| tetcor | R Documentation | 
Compute ML tetrachoric correlations with optional bias correction and smoothing.
tetcor(
  X,
  y = NULL,
  BiasCorrect = TRUE,
  stderror = FALSE,
  Smooth = TRUE,
  max.iter = 5000,
  PRINT = TRUE
)
X | 
 Either a matrix or vector of (0/1) binary data.  | 
y | 
 An optional(if X is a matrix) vector of (0/1) binary data.  | 
BiasCorrect | 
 A logical that determines whether bias correction (Brown & Benedetti, 1977) is performed. Default = TRUE.  | 
stderror | 
 A logical that determines whether standard errors are calulated. Default = FALSE.  | 
Smooth | 
 A logical which determines whether the tetrachoric correlation matrix should be smoothed. A smoothed matrix is always positive definite.  | 
max.iter | 
 Maximum number of iterations. Default = 50.  | 
PRINT | 
 A logical that determines whether to print progress updates during calculations. Default = TRUE  | 
If stderror = FALSE, tetcor returns a matrix of tetrachoric
correlations. If stderror = TRUE then tetcor returns a list
the first component of which is a matrix of tetrachoric correlations and the
second component is a matrix of standard errors (see Hamdan, 1970).
r | 
 The tetrachoric correlation matrix  | 
.
se | 
 A matrix of standard errors.  | 
convergence | 
 (logical) The convergence status of the algorithm. A value of TRUE denotes that the algorithm converged. A value of FALSE denotes that the algorithm did not converge and the returned correlations are Pearson product moments.  | 
Warnings | 
 A list of warnings.  | 
Niels Waller
Brown, M. B. & Benedetti, J. K. (1977). On the mean and variance of the tetrachoric correlation coefficient. Psychometrika, 42, 347–355.

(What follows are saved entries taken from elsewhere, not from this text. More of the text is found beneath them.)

-- ==== Sys2Proof/Machine/LaneMem.lean ====
section
/-! DEFINITION. Lane memory instructions: VLD, VST, VLDC, VPREF (R282 to R285), VLDG (R286), VATOM (R288, R289), VCOPY
(R290), and the batches BSEAL and BWAIT (R291). -/

namespace Sys2Proof.Machine

/-! ## Elements -/

/-- The address pair at a thread. -/
def State.vaddr (s : State) (st : Strand) (va : Nat) (j : Nat) : DWord := s.vreg st (va + 1) j ++ s.vreg st va j

/-- The elements of a lane strand: its active lanes that have not completed (R129) and whose faults are not still to be
resolved (R195). -/
def Strand.laneTouches (st : Strand) (k : Nat) (n : Nat) (addr : Nat → DWord) : List Touch :=
  (lanesOf (st.active k &&& ~~~st.doneLanes &&& ~~~elemLanes st.park.elems)).map fun j => ⟨j, addr j, n⟩

/-- The elements of a range strand, one for each thread that has not completed (R128). -/
def Strand.rangeTouches (st : Strand) (n : Nat) (addr : Nat → DWord) : List Touch :=
  match st.kind with
  | .range lo m => (List.range (m - st.doneCount)).map fun i => ⟨lo + st.doneCount + i, addr (lo + st.doneCount + i), n⟩
  | _ => []

/-- A predicated instruction of a range strand (R112): expands, does nothing, or acts. -/
def State.rangePred (s : State) (c : Issue) (st : Strand) (i : Instr) (k : Nat) (act : State) : State :=
  match st.constPred k with
  | none => s.expandStrand c.uid
  | some false => s.retire c i
  | some true => act

/-! ## Loads (R282 to R284, R286) -/

/-- The loaded words as results of an operation in flight: of a range strand for every thread. With no active lane it sets its
flag all the same (R218). -/
def State.loadAct (c : Issue) (st : Strand) (vd : Nat) (sz : BitVec 3) (ahead : Option Ahead) (s : State)
    (gs : List (Touch × Place)) : State :=
  let got := gs.foldl (fun (r : State × List (Nat × List Byte)) g =>
    let q := r.1.noteBeats (st.viewAt g.1.j) g.2 (s.touchData (.strand c.uid) (st.viewAt g.1.j) g.1 g.2)
    (q.1, r.2 ++ [(g.1.j, q.2)])) (s, [])
  let res := got.2.flatMap fun g =>
    ((extend sz g.2).zipIdx).map fun w => (if st.isRange then 32 else g.1, vd + w.2, w.1)
  got.1.startOp c st ((List.range (szRegs sz)).map (vd + ·)) [] res [] false ahead

/-- A lane load: of a range strand one access where the address is UNI (R113). -/
def laneLoad (i : Instr) (vd va : BitVec 6) (sz : BitVec 3) (more : List Use) (k : Issue → Nat)
    (uni : Strand → Bool) (addr : State → Strand → Nat → DWord) (ahead : Option (BitVec 3 × Nat)) : State → Out :=
  issue i (fun _ => useV vd (szRegs sz) ++ useV va 2 ++ more) noExcess fun s c st =>
    match st.kind with
    | .range lo _ =>
      s.rangePred c st i (k c)
        (if uni st then
          s.laneAccess c st i .read [⟨lo, addr s st lo, szBytes sz⟩] askRead (State.loadAct c st vd.toNat sz none)
        else s.expandStrand c.uid)
    | _ =>
      s.laneAccess c st i .read (st.laneTouches (k c) (szBytes sz) (addr s st)) askRead
        (State.loadAct c st vd.toNat sz (ahead.map fun a => ⟨a.1, a.2, st.active (k c)⟩))

/-- The address of an LM element (R282). -/
def lmAddr (va off : BitVec 6) (n : Nat) (s : State) (st : Strand) (j : Nat) : DWord :=
  s.vaddr st va.toNat j + off.signExtend 64 * BitVec.ofNat 64 n

/-- The address pair of a range strand is UNI. -/
def uniPair (va : BitVec 6) (st : Strand) : Bool := (st.form va.toNat).uni && (st.form (va.toNat + 1)).uni

/-- VLD (R282, R283). -/
def execVld (vd va : BitVec 6) (k sz : BitVec 3) (off : BitVec 6) : State → Out :=
  laneLoad (.vld vd va k sz off) vd va sz (useK k.toNat) (fun _ => k.toNat) (uniPair va) (lmAddr va off (szBytes sz)) none

/-- VLDC (R284): the moment it reads at is its issue. -/
def execVldc (vd va : BitVec 6) (k sz : BitVec 3) (off : BitVec 6) : State → Out :=
  laneLoad (.vldc vd va k sz off) vd va sz (useK k.toNat) (fun _ => k.toNat) (uniPair va) (lmAddr va off (szBytes sz)) none

/-- VLDG (R286): a UNI address is one whose pair and offset are UNI. -/
def execVldg (vd va vb : BitVec 6) (sz : BitVec 3) (scale : BitVec 2) (ahead : BitVec 1) (tag : BitVec 3)
    (win : BitVec 4) (disp : BitVec 16) : State → Out :=
  laneLoad (.vldg vd va vb sz scale ahead tag win disp) vd va sz (useV vb) (fun c => c.pred.toNat)
    (fun st => uniPair va st && (st.form vb.toNat).uni)
    (fun s st j => s.vaddr st va.toNat j + ((s.vreg st vb.toNat j).setWidth 64 <<< scale.toNat) + disp.signExtend 64)
    (if ahead == 1 then some (tag, win.toNat) else none)

/-- VPREF (R285): asks for the translations of the elements that pass their checks, and nothing else. -/
def execVpref (hint va : BitVec 6) (k : BitVec 3) (off : BitVec 6) : State → Out :=
  issue (.vpref hint va k off) (fun _ => useV va 2 ++ useK k.toNat) noExcess fun s c st =>
    let i : Instr := .vpref hint va k off
    let near := fun (t : State) (ts : List Touch) => ts.foldl (fun t x =>
      match t.resolve (dieOf st.core) (t.who st) .read x.addr x.n with
      | .ok _ => t.noteMiss (dieOf st.core) (t.who st) x.addr
      | .error _ => t) t
    match st.kind with
    | .range lo _ =>
      s.rangePred c st i k.toNat
        ((if uniPair va st then near s [⟨lo, lmAddr va off 4 s st lo, 4⟩] else s).retire c i)
    | _ => (near s (st.laneTouches k.toNat 4 (lmAddr va off 4 s st))).retire c i

/-! ## Stores (R282, R283) -/

/-- The bytes a thread stores from consecutive registers. -/
def State.vbytes (s : State) (st : Strand) (vs n j : Nat) : List Byte :=
  wordBytes n ((List.range ((n + 3) / 4)).map fun i => s.vreg st (vs + i) j)

/-- VST: of a range strand one element for each thread in ascending index. -/
def execVst (vs va : BitVec 6) (k sz : BitVec 3) (off : BitVec 6) : State → Out :=
  issue (.vst vs va k sz off) (fun _ => useV va 2 ++ useV vs (szRegs sz) ++ useK k.toNat) noExcess fun s c st =>
    let i : Instr := .vst vs va k sz off
    let n := szBytes sz
    let data := fun t : Touch => s.vbytes st vs.toNat n t.j
    let act := fun (x : State) (gs : List (Touch × Place)) =>
      x.storeAll (gs.map fun g => (st.viewAt g.1.j, g.2, data g.1))
    match st.kind with
    | .range _ _ =>
      s.rangePred c st i k.toNat
        (s.laneAccess c st i .write (st.rangeTouches n (lmAddr va off n s st)) (askWrite data) act)
    | _ => s.laneAccess c st i .write (st.laneTouches k.toNat n (lmAddr va off n s st)) (askWrite data) act

/-! ## VATOM (R288, R289) -/

/-- An atomic that PCI Express has (R47). -/
def hostAtomic (aop : Nat) : Bool := aop == 0 || aop == 8 || aop == 9

/-- The old value of an atomic as words. -/
def oldWords (n old : Nat) : List Word := (List.range (n / 4)).map fun i => BitVec.ofNat 32 (old / 2 ^ (32 * i))

/-- VATOM: the elements act at their homes in ascending index, with nothing between them. -/
def execVatom (vd va vb : BitVec 6) (aop : BitVec 5) (w nr : BitVec 1) (vc : BitVec 6) (disp : BitVec 16) : State → Out :=
  let i : Instr := .vatom vd va vb aop w nr vc disp
  let m := if w == 1 then 2 else 1
  let n := 4 * m
  issue i (fun _ => (if nr == 1 then [] else useV vd m) ++ useV va 2 ++ useV vb m ++ (if aop == 9 then useV vc m else []))
    noExcess fun s c st =>
    let addr := fun j => s.vaddr st va.toNat j + disp.signExtend 64
    let num := fun (r : BitVec 6) (j : Nat) => leNat (s.vbytes st r.toNat n j)
    let data := fun t : Touch =>
      leBytes n (num vb t.j) ++ (if aop == 9 then leBytes n (num vc t.j) else [])
    let act := fun (x : State) (gs : List (Touch × Place)) =>
        let r := gs.foldl (fun (r : State × List (Nat × Nat × Word)) g =>
          let q : State × Nat := match g.2 with
            | .loc key => r.1.atomAt (dieOf st.core) key aop.toNat n (num vb g.1.j) (num vc g.1.j)
            | .sealed key o => r.1.atomSealed (dieOf st.core) (s.ctxNo st) key o aop.toNat n (num vb g.1.j) (num vc g.1.j)
            | .peer _ _ => (r.1, leNat (r.1.touchData (.strand c.uid) (st.viewAt g.1.j) g.1 g.2))
          let b := q.1.noteBeats (st.viewAt g.1.j) g.2 (leBytes n q.2)
          (b.1, r.2 ++ ((oldWords n (leNat b.2)).zipIdx).map fun x => (g.1.j, vd.toNat + x.2, x.1)))
          (x.flushDie (dieOf st.core), [])
        r.1.startOp c st (if nr == 1 then [] else (List.range m).map (vd.toNat + ·)) []
          (if nr == 1 then [] else r.2) [] false none
    let acc := Acc.atomic (hostAtomic aop.toNat)
    match st.kind with
    | .range _ _ =>
      s.rangePred c st i c.pred.toNat
        (if nr == 1 then s.laneAccess c st i acc (st.rangeTouches n addr) (askAtomic aop.toNat data) act
        else s.expandStrand c.uid)
    | _ => s.laneAccess c st i acc (st.laneTouches c.pred.toNat n addr) (askAtomic aop.toNat data) act

/-! ## VCOPY and batches (R149, R290, R291) -/

/-- A fault of the checks of orders 1, 2 and 7, which VCOPY makes at issue. -/
def earlyFault (addr : DWord) (b : Bad) : Option Nat :=
  match b with
  | .cls 0x11 => some 0x11
  | .cls 0x17 => some 0x17
  | .cls 0x10 => if addr.extractLsb' 56 8 == 0 || addr.extractLsb' 56 8 == 0xFF then none else some 0x10
  | _ => none

/-- The early checks of one VCOPY element: the class, the address and whether the destination fails. -/
def State.copyCheck (s : State) (st : Strand) (dst src : DWord) (size valid : Nat) : Option (Nat × DWord × Bool) :=
  let die := dieOf st.core
  let toS : Bool := dst.extractLsb' 56 8 == 1
  let d : Option Nat :=
    match s.resolve die (s.who st) .write dst size with
    | .error (.cls 0x10) => (earlyFault dst (.cls 0x10)) <|> if dst.toNat % size != 0 then some 0x11 else some 0x17
    | .error b => if dst.toNat % size != 0 then some 0x11 else (earlyFault dst b) <|> if toS then none else some 0x17
    | .ok _ => if dst.toNat % size != 0 then some 0x11 else if toS then none else some 0x17
  match d with
  | some k => some (k, dst, true)
  | none =>
    if valid = 0 then none
    else match s.resolve die (s.who st) .read src valid with
      | .error (.cls 0x10) =>
        ((earlyFault src (.cls 0x10)) <|> if src.toNat % size != 0 then some 0x11 else none).map fun k => (k, src, false)
      | .error b => if src.toNat % size != 0 then some (0x11, src, false) else (earlyFault src b).map fun k => (k, src, false)
      | .ok _ => if src.toNat % size != 0 then some (0x11, src, false) else none

/-- The logical index of a lane of a strand; of a range strand the index itself. -/
def Strand.thread (st : Strand) (j : Nat) : Nat :=
  match st.kind with
  | .lane w _ => 32 * w + j
  | _ => j

/-- VCOPY: one copy for each active thread joins its open set. What the die has stored before is at its homes before a copy
writes (R153, R160). -/
def execVcopy (vd va vb : BitVec 6) (logsz : BitVec 3) : State → Out :=
  let i : Instr := .vcopy vd va vb logsz
  let size := 2 ^ logsz.toNat
  issue i (fun _ => useV vd 2 ++ useV va 2 ++ useV vb) noExcess fun s c st =>
    let valid := fun j => min (s.vreg st vb.toNat j).toNat size
    let dst := s.vaddr st vd.toNat
    let check := fun t : Touch => s.copyCheck st (dst t.j) (s.vaddr st va.toNat t.j) size (valid t.j)
    let go := fun ts : List Touch =>
      let bad := ts.filterMap fun t => (check t).map fun b => b
      let xs : List Checked := ts.map fun t => match check t with
        | some b => ({ t with addr := b.2.1 }, .error (.cls b.1))
        | none => (t, .ok (.loc (sKey ((dst t.j).toNat % 2 ^ 56))))
      let acc : Acc := if (bad.headD (0, 0, true)).2.2 then .write else .read
      s.laneFinish c st i acc xs askRead fun x gs =>
        gs.foldl (fun y g => match g.2 with
          | .loc key =>
            let cp : VCp :=
              { wg := st.wg, uid := c.uid, thread := st.thread g.1.j, batch := none, dst := key
                src := s.vaddr st va.toNat g.1.j, size := size, valid := valid g.1.j, pc := c.pc, inst := x.next
                failed := none }
            { y.fresh with copies := tset y.copies y.next cp }
          | _ => y) (x.flushDie (dieOf st.core))
    match st.kind with
    | .range _ _ => s.rangePred c st i c.pred.toNat (go (st.rangeTouches size dst))
    | _ => go (st.laneTouches c.pred.toNat size dst)

/-- A thread of a workgroup belongs to a strand. -/
def Strand.holds (st : Strand) (t : Nat) : Bool :=
  match st.kind with
  | .range lo n => decide (lo ≤ t) && decide (t < lo + n)
  | .lane w m => decide (t / 32 = w) && m.getLsbD (t % 32)
  | .handler => false

/-- A thread belongs to a strand, or to a part of its lanes that is deferred (R116). -/
def Strand.holdsAny (st : Strand) (t : Nat) : Bool :=
  st.holds t || (match st.kind with
    | .lane w _ => decide (t / 32 = w) && st.allLanes.getLsbD (t % 32)
    | _ => false)

/-- BSEAL (R291): the open set of every thread of the strand moves into the batch. -/
def execBseal (t : BitVec 3) : State → Out :=
  issue (.bseal t) (fun _ => []) noExcess fun s c st =>
    State.retire { s with copies := tmap s.copies fun _ x =>
      if x.wg == st.wg && st.holds x.thread && x.batch.isNone then { x with batch := some t } else x } c (.bseal t)

/-- A batch of some thread of the strand holds a copy (R149). -/
def State.batchBusy (s : State) (st : Strand) (t : BitVec 3) : Bool :=
  s.copies.any fun x => x.2.wg == st.wg && st.holds x.2.thread && x.2.batch == some t

/-- A fault that a strand's wait for a batch reports: one of a copy of its threads (R149, R190, R291). -/
def Strand.inBatch (st : Strand) (t : BitVec 3) (a : AsyncFault) : Bool :=
  a.waitOn.contains (.batch t) && a.threads.any st.holds

/-- BWAIT (R291). -/
def execBwait (t : BitVec 3) : State → Out :=
  issue (.bwait t) (fun _ => []) noExcess fun s c st =>
    if s.batchBusy st t then s.wait c (.bwait t)
    else if st.async.any (st.inBatch t) then s.reportAsync c.uid (st.inBatch t)
    else s.retire c (.bwait t)

end Sys2Proof.Machine
end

Divgi, D. R. (1979) Calculation of the tetrachoric correlation coefficient. Psychometrika, 44, 169-172.
Hamdan, M. A. (1970). The equivalence of tetrachoric and maximum likelihood estimates of rho in 2 by 2 tables. Biometrika, 57, 212-215.
## generate bivariate normal data
library(MASS)
set.seed(123)
rho <- .85
xy <- mvrnorm(100000, mu = c(0,0), Sigma = matrix(c(1, rho, rho, 1), ncol = 2))
# dichotomize at difficulty values
p1 <- .7
p2 <- .1
xy[,1] <- xy[,1] < qnorm(p1) 
xy[,2] <- xy[,2] < qnorm(p2)
print( apply(xy,2,mean), digits = 2)
#[1] 0.700 0.099
tetcor(X = xy, BiasCorrect = TRUE, 
       stderror = TRUE, Smooth = TRUE, max.iter = 5000)
# $r
# [,1]      [,2]
# [1,] 1.0000000 0.8552535
# [2,] 0.8552535 1.0000000
# 
# $se
# [,1]           [,2]
# [1,] NA         0.01458171
# [2,] 0.01458171 NA
# 
# $Warnings
# list()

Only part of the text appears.